*** THE RECORDS
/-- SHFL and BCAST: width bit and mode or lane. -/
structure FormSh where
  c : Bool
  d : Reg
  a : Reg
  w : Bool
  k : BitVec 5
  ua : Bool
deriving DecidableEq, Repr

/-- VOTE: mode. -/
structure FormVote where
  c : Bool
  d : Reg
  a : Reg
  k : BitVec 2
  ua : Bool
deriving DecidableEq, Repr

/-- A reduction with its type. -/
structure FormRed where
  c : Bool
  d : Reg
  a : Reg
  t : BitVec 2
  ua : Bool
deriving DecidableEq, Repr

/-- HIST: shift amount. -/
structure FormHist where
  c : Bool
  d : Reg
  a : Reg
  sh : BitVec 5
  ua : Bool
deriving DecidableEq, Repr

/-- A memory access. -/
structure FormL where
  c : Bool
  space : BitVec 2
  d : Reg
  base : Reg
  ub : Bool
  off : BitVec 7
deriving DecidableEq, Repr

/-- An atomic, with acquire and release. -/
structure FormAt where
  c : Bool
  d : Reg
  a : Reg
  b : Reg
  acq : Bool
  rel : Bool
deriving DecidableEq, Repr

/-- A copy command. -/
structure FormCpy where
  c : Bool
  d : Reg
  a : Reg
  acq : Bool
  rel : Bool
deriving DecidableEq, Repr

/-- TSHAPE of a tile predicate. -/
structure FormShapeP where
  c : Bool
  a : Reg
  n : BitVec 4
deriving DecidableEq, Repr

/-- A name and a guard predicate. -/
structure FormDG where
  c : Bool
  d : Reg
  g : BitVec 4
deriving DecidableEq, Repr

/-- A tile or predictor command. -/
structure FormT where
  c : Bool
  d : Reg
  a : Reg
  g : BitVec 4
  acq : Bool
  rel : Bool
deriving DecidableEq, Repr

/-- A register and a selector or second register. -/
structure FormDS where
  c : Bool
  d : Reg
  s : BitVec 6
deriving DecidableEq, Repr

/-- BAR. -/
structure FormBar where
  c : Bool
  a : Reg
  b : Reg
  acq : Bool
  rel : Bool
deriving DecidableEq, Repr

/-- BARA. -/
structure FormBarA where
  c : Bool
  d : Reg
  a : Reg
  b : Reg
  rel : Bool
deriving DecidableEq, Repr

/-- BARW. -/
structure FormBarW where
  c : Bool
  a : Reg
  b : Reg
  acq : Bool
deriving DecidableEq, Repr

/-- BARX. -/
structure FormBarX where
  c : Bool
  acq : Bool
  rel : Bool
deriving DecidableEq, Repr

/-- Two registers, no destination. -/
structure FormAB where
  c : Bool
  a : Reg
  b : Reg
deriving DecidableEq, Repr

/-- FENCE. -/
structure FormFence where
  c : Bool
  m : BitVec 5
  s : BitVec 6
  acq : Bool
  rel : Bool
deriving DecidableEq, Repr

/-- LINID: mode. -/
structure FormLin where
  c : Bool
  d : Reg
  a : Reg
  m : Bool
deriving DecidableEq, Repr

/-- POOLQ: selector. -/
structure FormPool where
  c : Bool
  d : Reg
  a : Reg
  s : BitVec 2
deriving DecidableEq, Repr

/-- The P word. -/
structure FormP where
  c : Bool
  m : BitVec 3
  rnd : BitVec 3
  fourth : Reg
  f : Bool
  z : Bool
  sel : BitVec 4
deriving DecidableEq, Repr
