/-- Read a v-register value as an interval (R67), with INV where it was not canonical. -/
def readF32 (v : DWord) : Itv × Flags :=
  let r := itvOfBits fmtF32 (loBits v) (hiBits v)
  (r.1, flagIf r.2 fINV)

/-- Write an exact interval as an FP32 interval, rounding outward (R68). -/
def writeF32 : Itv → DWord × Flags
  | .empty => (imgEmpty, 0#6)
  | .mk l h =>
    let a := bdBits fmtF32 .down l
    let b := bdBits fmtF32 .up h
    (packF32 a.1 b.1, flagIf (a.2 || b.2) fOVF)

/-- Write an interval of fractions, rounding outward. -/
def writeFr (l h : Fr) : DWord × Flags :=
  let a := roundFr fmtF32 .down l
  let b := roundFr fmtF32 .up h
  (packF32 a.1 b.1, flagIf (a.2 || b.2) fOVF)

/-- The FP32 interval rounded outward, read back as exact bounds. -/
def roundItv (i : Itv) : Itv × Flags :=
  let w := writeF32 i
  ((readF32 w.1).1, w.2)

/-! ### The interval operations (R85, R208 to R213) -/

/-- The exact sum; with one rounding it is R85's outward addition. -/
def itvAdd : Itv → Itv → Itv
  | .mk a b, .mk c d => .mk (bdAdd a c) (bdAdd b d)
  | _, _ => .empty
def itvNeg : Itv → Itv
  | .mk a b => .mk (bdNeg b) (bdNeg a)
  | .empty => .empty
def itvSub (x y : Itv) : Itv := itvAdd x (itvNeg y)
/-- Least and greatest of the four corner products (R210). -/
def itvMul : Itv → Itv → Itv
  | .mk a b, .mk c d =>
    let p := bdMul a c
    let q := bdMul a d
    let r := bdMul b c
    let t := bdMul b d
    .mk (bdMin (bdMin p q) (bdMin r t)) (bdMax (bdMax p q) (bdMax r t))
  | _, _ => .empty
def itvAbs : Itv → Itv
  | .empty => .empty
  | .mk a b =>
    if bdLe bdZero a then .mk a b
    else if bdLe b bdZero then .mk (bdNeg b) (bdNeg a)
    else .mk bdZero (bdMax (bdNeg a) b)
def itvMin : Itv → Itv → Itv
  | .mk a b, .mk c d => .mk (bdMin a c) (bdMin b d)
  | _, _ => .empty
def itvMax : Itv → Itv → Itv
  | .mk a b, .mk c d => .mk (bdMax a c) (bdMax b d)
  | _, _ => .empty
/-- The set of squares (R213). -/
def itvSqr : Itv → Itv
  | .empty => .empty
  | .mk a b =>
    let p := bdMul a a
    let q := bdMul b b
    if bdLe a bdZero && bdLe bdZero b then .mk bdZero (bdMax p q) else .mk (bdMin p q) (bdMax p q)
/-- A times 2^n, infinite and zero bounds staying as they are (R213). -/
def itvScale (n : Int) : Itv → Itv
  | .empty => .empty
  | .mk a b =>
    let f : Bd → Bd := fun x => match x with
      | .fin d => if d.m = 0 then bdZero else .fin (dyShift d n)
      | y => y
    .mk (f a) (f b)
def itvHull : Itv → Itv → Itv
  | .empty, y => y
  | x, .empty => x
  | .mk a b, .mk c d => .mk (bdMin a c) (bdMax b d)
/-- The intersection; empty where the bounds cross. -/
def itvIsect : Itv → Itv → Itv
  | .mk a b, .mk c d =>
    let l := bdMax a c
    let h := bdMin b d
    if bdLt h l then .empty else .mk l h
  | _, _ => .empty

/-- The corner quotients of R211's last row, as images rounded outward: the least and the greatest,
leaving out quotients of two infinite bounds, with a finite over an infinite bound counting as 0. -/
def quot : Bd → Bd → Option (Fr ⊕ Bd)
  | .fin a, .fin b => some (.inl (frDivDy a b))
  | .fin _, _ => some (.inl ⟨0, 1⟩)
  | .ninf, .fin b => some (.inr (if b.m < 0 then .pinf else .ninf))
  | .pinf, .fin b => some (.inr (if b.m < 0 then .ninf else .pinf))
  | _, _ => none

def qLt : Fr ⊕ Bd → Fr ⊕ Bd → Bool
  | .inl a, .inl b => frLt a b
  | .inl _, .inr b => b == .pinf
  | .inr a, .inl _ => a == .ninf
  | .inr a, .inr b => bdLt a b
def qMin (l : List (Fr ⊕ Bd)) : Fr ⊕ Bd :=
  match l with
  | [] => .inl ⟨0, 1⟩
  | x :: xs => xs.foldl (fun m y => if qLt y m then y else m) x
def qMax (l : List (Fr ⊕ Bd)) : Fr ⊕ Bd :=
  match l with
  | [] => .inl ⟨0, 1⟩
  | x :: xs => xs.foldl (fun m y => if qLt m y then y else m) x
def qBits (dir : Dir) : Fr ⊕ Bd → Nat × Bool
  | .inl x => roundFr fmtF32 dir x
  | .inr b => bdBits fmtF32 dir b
******
**WHAT TO DO**
Every line that contains the string "foldl" should be copied from the records.

**SOLUTION FOR THIS PROBLEM**
  | x :: xs => xs.foldl (fun m y => if qLt y m then y else m) x
  | x :: xs => xs.foldl (fun m y => if qLt m y then y else m) x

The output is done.